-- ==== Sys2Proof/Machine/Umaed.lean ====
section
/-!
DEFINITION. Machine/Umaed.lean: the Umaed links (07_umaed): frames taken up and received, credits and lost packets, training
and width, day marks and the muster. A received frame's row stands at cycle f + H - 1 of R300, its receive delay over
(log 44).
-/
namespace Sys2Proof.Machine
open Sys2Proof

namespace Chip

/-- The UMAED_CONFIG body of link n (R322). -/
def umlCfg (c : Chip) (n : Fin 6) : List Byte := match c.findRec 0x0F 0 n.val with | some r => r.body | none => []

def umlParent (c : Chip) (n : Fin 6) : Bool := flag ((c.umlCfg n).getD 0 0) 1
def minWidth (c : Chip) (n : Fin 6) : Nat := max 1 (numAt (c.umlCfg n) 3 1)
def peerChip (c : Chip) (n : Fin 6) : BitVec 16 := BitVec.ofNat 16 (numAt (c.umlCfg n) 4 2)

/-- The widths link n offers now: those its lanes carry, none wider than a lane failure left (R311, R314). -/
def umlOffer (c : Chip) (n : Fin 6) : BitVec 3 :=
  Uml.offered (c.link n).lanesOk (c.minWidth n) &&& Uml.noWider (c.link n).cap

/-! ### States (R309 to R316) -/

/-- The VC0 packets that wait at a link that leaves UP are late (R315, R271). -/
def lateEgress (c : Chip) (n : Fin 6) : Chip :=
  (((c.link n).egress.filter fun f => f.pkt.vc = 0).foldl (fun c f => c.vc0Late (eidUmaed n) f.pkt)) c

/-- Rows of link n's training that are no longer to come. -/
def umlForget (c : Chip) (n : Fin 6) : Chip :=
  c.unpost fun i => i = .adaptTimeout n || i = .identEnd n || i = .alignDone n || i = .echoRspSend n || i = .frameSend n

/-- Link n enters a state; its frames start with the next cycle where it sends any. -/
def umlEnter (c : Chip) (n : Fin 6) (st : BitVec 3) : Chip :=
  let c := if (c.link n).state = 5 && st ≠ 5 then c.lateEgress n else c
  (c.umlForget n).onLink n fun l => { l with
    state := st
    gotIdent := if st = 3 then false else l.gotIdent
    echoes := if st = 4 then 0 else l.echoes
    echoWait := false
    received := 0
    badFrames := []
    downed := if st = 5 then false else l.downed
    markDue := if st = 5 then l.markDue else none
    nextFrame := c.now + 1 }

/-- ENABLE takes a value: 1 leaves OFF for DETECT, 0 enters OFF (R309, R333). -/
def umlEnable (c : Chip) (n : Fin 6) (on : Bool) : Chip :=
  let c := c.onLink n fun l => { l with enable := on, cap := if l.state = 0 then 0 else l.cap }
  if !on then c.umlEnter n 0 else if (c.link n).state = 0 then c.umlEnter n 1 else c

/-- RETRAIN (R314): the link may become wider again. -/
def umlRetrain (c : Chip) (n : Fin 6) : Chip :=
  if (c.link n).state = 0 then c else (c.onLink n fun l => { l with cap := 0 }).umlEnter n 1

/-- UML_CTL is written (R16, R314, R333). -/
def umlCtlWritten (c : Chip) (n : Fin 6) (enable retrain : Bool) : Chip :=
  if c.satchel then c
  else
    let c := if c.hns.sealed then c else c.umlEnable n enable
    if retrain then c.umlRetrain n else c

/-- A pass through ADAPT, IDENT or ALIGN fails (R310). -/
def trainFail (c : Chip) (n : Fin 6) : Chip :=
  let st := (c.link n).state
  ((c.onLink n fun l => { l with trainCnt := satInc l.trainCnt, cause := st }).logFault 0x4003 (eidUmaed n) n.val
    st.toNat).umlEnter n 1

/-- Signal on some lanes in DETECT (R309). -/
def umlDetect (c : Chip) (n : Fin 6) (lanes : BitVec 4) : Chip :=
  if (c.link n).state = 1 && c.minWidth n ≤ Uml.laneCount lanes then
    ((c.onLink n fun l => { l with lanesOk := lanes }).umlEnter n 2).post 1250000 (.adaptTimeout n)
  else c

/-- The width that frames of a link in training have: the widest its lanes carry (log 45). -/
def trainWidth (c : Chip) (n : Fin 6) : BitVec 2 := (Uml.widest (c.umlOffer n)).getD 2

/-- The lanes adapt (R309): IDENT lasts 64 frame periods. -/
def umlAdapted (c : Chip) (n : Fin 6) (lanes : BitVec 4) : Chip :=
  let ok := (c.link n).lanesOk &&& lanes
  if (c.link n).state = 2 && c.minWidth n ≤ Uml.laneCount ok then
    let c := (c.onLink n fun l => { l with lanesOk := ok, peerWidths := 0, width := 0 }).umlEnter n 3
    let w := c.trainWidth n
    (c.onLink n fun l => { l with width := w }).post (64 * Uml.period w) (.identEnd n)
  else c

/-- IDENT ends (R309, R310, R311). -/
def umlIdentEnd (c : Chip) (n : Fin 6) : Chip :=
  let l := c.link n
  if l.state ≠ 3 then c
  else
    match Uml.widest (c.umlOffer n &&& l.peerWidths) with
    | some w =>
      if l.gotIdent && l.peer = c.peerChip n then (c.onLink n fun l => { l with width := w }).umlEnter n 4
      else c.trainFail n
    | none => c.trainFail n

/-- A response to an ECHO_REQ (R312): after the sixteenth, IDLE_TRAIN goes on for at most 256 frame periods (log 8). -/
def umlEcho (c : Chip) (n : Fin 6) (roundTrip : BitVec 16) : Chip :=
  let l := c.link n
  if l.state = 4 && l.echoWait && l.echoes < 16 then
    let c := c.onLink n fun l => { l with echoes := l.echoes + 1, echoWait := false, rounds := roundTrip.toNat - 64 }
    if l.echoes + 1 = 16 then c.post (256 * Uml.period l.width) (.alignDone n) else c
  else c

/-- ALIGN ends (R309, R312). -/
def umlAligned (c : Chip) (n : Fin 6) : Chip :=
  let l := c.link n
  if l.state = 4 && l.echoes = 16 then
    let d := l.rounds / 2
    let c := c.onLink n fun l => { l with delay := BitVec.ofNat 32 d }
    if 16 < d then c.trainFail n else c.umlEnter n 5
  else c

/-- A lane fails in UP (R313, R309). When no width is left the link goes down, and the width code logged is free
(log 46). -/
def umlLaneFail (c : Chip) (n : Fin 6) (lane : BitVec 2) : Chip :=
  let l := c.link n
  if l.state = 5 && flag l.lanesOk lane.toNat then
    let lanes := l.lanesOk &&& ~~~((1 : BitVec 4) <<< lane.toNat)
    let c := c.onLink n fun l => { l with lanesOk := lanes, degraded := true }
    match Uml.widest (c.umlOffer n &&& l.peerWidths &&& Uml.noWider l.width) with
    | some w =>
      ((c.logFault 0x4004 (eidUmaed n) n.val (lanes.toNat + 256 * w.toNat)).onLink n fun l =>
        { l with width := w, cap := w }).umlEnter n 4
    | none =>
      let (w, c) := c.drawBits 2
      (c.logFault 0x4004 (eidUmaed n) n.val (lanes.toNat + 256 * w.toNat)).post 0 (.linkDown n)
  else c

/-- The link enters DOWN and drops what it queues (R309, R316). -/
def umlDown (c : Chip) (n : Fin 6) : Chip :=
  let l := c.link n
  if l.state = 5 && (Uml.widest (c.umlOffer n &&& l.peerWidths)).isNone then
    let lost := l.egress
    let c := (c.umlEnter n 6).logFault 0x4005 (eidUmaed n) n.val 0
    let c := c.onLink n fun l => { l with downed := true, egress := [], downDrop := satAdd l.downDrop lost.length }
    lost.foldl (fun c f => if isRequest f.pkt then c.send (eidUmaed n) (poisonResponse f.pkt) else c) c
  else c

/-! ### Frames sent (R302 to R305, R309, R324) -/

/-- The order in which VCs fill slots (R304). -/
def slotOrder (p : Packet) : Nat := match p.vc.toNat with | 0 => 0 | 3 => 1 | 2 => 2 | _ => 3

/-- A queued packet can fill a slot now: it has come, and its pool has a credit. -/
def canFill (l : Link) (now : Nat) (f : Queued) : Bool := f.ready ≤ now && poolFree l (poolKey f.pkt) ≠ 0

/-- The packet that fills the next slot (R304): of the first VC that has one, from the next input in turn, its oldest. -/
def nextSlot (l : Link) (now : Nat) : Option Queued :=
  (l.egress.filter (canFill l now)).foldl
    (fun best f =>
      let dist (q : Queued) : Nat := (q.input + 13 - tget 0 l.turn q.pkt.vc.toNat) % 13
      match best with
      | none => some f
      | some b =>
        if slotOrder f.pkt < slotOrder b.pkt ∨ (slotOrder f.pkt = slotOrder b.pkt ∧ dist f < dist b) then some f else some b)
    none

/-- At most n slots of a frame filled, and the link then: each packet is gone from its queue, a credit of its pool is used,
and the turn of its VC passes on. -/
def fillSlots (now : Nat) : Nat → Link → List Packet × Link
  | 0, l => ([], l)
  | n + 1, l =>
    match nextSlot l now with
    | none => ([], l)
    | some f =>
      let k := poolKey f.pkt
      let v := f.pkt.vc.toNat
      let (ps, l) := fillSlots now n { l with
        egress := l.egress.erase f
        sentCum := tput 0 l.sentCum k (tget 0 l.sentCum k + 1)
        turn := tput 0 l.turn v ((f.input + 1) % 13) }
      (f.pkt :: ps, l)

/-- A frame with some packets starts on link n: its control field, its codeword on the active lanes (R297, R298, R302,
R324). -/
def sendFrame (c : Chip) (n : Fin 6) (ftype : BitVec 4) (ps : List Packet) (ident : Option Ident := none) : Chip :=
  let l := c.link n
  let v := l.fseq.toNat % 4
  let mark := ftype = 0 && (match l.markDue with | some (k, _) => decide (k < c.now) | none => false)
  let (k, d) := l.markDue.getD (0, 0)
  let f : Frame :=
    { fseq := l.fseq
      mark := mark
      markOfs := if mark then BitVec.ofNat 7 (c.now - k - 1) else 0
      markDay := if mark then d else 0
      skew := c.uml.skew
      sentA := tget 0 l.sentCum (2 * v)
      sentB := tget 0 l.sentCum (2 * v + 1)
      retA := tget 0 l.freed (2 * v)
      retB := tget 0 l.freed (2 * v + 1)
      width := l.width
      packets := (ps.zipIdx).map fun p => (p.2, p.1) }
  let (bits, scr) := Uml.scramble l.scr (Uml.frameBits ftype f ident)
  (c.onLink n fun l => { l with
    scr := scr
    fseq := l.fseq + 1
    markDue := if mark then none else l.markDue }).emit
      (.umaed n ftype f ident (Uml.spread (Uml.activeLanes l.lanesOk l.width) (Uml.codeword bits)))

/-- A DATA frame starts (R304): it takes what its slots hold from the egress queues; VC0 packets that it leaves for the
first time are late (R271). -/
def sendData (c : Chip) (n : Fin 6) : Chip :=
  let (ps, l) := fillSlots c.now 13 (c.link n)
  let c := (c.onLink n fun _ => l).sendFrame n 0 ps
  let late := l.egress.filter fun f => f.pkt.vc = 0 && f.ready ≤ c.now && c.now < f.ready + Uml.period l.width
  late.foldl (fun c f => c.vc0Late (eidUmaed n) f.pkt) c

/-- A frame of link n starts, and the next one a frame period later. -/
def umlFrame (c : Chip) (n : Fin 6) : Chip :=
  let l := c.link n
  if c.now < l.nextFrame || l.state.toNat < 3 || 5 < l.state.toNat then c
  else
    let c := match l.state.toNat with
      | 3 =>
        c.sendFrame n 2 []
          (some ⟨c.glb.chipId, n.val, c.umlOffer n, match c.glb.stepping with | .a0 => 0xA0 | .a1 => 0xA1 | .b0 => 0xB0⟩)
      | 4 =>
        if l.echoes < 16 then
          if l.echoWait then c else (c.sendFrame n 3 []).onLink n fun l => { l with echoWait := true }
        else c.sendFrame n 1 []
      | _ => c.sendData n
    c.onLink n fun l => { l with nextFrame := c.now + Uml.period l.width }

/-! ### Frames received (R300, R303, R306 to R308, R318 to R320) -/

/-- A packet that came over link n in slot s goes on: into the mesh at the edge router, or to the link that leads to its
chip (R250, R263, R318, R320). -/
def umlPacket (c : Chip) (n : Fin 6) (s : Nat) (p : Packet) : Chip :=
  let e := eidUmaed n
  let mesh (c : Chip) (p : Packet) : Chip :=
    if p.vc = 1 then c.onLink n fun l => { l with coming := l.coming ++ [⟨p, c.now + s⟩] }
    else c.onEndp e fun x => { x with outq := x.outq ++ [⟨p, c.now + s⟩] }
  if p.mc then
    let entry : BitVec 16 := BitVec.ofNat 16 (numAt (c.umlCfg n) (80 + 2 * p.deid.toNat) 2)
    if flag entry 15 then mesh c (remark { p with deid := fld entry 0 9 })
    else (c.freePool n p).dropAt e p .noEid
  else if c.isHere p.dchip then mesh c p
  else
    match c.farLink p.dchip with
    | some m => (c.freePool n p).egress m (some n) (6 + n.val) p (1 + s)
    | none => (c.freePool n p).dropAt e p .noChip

::::::::::

→ REQUIRED WORK:
The answer should be the first line of the material and every line after it through the line containing "def peerChip (c", exactly as written, and nothing else.

→ EXERCISE RESPONSE:
-- ==== Sys2Proof/Machine/Umaed.lean ====
section
/-!
DEFINITION. Machine/Umaed.lean: the Umaed links (07_umaed): frames taken up and received, credits and lost packets, training
and width, day marks and the muster. A received frame's row stands at cycle f + H - 1 of R300, its receive delay over
(log 44).
-/
namespace Sys2Proof.Machine
open Sys2Proof

namespace Chip

/-- The UMAED_CONFIG body of link n (R322). -/
def umlCfg (c : Chip) (n : Fin 6) : List Byte := match c.findRec 0x0F 0 n.val with | some r => r.body | none => []

def umlParent (c : Chip) (n : Fin 6) : Bool := flag ((c.umlCfg n).getD 0 0) 1
def minWidth (c : Chip) (n : Fin 6) : Nat := max 1 (numAt (c.umlCfg n) 3 1)
def peerChip (c : Chip) (n : Fin 6) : BitVec 16 := BitVec.ofNat 16 (numAt (c.umlCfg n) 4 2)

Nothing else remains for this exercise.